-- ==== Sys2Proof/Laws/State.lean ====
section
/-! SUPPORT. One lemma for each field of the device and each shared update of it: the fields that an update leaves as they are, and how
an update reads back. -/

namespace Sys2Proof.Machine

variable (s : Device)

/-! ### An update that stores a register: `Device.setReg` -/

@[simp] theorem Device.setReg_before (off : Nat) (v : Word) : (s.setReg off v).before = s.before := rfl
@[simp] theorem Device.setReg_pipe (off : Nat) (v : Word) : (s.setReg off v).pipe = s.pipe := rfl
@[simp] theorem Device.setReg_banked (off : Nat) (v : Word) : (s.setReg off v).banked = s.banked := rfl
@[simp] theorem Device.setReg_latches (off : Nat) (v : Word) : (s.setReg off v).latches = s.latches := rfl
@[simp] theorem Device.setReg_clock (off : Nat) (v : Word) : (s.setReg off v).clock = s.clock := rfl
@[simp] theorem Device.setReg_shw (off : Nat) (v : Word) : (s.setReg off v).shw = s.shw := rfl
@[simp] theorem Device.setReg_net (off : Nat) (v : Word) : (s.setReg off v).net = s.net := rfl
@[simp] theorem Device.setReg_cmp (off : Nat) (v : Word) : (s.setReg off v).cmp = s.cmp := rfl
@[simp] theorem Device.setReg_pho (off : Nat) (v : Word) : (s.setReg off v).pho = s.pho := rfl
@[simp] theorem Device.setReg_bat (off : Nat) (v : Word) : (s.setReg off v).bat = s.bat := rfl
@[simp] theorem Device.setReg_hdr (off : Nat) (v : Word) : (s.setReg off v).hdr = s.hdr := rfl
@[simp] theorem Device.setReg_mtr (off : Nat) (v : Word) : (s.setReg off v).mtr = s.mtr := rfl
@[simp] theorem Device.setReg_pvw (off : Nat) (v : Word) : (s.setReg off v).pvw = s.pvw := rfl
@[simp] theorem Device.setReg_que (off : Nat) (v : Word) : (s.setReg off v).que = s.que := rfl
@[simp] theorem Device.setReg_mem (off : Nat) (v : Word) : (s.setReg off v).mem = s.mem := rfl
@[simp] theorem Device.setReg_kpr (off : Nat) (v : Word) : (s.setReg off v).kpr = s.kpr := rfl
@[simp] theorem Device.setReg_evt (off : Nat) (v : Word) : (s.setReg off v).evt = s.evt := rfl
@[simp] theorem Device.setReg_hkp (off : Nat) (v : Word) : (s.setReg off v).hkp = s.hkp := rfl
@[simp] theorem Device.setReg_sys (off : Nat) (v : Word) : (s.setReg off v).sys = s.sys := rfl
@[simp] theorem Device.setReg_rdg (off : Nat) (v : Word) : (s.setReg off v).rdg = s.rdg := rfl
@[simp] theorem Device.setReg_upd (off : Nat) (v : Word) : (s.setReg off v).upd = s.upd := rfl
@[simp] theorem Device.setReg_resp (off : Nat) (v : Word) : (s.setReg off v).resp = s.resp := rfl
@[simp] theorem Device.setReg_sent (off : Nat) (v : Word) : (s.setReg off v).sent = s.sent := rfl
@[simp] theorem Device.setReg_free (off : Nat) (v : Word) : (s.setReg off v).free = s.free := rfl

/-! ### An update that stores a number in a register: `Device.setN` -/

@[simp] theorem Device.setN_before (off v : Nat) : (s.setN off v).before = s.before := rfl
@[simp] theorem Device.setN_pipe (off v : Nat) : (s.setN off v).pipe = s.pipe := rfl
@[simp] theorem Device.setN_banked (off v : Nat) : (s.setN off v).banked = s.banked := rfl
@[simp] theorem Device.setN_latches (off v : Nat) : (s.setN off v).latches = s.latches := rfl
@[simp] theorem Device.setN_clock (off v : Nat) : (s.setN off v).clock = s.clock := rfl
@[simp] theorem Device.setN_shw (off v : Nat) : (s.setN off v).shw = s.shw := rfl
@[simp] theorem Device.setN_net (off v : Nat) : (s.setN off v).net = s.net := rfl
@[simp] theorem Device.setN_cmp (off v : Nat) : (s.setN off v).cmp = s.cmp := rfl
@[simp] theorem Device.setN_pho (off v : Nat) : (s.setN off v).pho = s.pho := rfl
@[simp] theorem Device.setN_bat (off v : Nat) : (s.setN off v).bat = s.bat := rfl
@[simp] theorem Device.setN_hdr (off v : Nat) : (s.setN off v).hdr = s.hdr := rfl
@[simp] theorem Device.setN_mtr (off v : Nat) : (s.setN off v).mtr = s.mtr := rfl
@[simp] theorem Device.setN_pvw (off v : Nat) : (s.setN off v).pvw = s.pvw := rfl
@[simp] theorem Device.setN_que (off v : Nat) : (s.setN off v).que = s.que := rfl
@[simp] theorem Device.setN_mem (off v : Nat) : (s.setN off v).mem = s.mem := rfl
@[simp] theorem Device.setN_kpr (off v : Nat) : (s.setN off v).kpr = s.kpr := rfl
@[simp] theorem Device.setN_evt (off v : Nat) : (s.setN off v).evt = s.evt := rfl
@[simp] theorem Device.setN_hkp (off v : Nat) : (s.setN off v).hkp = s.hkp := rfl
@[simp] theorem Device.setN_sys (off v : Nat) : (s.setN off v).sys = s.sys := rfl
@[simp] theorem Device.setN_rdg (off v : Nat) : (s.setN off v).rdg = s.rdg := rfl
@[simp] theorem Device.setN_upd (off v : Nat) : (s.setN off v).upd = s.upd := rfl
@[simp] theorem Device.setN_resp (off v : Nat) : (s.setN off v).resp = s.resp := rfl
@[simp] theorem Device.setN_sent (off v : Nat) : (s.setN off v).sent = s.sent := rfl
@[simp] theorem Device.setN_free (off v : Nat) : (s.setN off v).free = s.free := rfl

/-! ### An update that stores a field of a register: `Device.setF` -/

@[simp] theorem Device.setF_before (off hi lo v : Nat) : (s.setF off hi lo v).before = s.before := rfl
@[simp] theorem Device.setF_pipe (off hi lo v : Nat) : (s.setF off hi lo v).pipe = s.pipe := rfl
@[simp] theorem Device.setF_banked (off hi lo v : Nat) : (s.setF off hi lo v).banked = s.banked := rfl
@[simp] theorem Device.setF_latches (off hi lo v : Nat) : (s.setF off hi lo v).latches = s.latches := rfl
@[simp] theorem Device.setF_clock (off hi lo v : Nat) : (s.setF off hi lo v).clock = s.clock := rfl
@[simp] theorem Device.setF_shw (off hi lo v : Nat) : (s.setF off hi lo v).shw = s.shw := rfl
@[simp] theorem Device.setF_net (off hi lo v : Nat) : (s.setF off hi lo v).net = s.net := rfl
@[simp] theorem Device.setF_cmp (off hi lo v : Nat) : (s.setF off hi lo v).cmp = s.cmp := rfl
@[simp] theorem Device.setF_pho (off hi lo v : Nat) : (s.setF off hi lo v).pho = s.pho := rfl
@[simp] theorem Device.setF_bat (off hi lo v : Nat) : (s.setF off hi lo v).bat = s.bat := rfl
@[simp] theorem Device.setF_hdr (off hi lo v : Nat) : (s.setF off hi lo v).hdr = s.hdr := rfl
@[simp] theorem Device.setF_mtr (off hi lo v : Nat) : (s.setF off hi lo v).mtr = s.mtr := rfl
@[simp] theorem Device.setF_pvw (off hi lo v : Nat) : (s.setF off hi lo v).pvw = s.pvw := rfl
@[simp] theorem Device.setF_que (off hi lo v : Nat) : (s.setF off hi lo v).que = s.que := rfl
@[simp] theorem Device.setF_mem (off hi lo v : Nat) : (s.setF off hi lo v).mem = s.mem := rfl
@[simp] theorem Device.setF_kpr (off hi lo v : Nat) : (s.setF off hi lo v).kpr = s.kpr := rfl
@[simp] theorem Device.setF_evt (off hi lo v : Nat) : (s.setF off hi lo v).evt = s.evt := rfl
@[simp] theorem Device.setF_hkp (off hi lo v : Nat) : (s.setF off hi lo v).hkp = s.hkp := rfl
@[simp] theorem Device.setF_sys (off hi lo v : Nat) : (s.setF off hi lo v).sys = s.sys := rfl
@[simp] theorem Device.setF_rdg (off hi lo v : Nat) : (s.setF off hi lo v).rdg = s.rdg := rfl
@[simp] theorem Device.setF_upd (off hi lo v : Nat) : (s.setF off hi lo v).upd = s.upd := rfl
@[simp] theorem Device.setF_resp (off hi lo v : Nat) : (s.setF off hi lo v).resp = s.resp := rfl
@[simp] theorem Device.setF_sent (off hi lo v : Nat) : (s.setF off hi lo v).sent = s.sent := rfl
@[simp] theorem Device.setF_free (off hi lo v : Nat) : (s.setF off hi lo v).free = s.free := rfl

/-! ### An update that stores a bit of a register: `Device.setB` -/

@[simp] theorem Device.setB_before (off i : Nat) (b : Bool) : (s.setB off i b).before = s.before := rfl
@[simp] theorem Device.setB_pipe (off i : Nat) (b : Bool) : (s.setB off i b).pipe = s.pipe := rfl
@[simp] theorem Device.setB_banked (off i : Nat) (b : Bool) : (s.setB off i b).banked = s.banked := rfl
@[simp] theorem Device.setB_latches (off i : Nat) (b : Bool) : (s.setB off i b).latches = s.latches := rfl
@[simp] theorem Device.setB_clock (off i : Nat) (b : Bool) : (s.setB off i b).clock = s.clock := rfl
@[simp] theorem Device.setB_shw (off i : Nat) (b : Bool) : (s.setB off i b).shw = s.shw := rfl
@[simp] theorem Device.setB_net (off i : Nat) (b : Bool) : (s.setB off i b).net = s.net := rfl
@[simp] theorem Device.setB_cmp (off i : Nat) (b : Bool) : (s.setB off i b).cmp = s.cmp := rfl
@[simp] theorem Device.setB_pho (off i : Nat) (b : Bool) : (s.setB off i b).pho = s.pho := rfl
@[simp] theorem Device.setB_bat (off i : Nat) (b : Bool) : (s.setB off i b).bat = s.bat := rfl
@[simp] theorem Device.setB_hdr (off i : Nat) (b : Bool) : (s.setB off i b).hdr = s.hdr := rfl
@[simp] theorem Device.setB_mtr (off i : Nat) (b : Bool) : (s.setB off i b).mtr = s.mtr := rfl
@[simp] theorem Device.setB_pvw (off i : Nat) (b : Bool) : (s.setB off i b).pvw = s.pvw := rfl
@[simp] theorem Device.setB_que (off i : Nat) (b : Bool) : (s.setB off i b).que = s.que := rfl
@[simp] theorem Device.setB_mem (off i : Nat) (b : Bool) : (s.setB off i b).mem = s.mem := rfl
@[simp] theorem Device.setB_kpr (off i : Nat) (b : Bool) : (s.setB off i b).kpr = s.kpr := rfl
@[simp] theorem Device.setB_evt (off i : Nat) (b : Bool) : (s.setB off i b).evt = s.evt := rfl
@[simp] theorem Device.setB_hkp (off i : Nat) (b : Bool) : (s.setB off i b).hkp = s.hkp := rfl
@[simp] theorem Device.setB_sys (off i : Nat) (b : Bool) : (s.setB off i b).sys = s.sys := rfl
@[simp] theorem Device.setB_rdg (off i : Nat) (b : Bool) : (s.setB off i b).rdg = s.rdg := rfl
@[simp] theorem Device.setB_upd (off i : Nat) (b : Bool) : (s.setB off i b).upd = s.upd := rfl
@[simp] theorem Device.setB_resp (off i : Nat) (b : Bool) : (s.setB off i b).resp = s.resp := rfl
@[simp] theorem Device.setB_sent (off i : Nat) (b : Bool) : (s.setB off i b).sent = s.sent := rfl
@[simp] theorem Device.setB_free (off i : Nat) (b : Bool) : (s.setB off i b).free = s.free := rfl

==

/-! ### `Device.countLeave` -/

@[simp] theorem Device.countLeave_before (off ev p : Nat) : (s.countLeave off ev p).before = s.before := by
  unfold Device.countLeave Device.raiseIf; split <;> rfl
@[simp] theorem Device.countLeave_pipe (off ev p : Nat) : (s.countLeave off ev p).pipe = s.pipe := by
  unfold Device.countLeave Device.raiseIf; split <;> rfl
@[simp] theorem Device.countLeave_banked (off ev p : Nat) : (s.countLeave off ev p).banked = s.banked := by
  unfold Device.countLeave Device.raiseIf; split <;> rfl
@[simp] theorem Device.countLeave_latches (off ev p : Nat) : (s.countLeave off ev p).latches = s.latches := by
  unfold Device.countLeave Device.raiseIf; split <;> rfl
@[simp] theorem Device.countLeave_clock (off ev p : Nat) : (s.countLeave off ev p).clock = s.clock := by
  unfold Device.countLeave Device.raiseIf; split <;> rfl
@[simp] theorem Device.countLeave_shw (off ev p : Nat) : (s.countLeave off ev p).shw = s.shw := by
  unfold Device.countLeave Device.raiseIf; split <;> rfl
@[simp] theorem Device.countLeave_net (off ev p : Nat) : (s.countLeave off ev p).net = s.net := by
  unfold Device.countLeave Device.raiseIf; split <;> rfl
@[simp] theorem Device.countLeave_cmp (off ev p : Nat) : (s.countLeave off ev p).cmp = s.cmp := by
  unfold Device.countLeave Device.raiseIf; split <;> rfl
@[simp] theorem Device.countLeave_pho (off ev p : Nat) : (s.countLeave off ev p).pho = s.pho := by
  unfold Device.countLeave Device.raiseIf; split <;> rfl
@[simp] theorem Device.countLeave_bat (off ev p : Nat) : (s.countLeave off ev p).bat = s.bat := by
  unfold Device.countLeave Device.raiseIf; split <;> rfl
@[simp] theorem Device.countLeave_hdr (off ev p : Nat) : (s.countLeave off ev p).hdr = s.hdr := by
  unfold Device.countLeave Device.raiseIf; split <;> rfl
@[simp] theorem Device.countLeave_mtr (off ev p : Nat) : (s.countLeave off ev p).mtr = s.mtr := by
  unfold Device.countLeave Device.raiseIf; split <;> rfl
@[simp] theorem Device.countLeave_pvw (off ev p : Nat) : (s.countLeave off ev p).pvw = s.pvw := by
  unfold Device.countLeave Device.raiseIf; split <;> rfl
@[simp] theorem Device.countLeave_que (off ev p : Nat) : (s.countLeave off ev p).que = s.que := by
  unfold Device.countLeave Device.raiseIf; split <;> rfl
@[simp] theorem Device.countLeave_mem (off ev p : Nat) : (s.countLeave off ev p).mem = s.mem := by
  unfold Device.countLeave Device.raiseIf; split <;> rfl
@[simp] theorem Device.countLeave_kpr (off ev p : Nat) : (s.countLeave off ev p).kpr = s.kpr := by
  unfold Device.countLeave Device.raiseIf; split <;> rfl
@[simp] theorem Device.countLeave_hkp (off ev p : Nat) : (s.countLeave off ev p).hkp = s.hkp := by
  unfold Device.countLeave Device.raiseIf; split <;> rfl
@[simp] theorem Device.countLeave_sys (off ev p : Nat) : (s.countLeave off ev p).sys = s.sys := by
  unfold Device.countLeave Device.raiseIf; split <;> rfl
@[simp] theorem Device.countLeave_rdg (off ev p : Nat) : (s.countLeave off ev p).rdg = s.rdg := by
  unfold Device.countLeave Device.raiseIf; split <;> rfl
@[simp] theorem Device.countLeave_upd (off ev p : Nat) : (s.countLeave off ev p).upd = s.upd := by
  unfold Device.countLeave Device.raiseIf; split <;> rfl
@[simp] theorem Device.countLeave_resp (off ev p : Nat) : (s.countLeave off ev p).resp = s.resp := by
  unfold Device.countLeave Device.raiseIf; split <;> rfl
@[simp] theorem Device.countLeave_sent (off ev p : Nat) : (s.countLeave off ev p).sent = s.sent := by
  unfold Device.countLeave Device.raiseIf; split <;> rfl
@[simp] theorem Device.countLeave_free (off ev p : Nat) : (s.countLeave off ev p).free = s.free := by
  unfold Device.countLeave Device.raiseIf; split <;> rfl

---

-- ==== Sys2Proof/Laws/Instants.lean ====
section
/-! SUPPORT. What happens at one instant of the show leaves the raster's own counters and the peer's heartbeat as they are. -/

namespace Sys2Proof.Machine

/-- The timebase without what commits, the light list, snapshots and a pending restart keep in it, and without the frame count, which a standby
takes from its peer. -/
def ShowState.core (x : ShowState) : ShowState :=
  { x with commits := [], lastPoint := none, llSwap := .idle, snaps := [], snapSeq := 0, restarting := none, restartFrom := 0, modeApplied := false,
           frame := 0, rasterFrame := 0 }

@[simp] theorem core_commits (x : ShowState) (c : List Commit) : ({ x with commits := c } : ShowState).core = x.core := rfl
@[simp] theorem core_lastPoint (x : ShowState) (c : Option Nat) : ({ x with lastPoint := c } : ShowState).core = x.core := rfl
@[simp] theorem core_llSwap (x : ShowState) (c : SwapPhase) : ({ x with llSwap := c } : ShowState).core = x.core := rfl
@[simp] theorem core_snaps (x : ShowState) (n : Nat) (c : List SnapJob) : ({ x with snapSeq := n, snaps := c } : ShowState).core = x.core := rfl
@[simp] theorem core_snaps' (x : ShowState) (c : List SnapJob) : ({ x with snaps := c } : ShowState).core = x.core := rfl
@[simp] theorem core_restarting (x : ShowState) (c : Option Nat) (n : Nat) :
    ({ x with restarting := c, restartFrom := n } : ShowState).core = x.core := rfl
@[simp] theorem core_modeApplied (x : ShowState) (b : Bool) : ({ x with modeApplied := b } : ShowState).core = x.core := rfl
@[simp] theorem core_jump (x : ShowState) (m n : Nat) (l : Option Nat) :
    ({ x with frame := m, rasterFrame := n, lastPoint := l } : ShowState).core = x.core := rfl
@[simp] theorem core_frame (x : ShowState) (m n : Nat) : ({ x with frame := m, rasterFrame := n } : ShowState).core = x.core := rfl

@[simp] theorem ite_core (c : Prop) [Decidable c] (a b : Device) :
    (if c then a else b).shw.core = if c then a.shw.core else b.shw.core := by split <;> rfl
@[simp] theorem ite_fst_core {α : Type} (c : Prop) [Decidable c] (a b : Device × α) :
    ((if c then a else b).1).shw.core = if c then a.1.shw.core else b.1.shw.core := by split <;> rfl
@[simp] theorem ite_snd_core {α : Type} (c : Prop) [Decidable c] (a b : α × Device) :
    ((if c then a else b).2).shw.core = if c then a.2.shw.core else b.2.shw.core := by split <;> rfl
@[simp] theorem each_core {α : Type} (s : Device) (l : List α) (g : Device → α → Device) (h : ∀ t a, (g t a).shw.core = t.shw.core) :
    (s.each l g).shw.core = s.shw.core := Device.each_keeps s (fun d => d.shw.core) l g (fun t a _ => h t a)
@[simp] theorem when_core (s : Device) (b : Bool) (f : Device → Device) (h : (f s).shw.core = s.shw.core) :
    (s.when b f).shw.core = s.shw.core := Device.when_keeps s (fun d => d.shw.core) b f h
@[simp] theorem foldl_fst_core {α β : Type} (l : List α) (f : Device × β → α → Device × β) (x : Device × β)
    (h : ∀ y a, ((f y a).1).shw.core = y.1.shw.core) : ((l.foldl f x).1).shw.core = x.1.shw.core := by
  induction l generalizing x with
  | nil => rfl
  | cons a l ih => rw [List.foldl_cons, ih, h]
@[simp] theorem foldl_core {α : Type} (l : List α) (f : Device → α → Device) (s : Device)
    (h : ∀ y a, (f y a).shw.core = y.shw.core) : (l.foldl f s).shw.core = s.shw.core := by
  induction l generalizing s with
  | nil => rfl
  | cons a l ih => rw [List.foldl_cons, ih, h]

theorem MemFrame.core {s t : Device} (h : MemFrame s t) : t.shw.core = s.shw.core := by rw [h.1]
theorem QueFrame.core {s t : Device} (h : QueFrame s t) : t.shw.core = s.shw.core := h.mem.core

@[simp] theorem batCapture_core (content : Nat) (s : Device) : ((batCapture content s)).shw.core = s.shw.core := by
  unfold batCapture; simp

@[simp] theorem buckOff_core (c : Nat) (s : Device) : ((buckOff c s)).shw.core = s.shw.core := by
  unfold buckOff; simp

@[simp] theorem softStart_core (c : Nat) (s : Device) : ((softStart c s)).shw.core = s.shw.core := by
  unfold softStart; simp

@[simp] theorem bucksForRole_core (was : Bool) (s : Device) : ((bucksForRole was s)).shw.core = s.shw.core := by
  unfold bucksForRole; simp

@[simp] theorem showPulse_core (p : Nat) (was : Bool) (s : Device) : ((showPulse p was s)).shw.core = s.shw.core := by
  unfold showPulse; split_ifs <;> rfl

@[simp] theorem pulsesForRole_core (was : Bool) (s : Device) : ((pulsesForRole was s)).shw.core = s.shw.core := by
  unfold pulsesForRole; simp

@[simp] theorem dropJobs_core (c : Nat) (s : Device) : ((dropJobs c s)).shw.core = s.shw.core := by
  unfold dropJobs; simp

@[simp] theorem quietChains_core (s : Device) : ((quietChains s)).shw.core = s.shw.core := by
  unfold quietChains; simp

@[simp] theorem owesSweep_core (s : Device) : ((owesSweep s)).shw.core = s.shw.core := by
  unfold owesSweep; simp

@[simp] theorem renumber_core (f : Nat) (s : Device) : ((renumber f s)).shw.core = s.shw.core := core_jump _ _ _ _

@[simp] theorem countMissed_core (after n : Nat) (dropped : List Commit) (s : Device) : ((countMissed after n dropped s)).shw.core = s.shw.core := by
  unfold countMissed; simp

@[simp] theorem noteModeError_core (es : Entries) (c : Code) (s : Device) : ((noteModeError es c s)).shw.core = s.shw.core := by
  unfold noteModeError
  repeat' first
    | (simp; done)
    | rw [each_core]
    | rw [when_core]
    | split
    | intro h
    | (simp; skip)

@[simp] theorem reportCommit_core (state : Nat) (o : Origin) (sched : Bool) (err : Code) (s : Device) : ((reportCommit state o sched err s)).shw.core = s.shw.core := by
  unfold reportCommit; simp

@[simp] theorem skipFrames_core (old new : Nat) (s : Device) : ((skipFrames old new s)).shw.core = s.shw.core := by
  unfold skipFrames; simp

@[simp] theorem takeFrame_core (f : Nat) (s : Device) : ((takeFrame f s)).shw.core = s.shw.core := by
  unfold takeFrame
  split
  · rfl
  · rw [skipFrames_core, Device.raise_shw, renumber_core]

* _ACTION ITEM_
Among the lines above, count those containing the word "sent" and give nothing but the result.

* _TASK RESPONSE_
5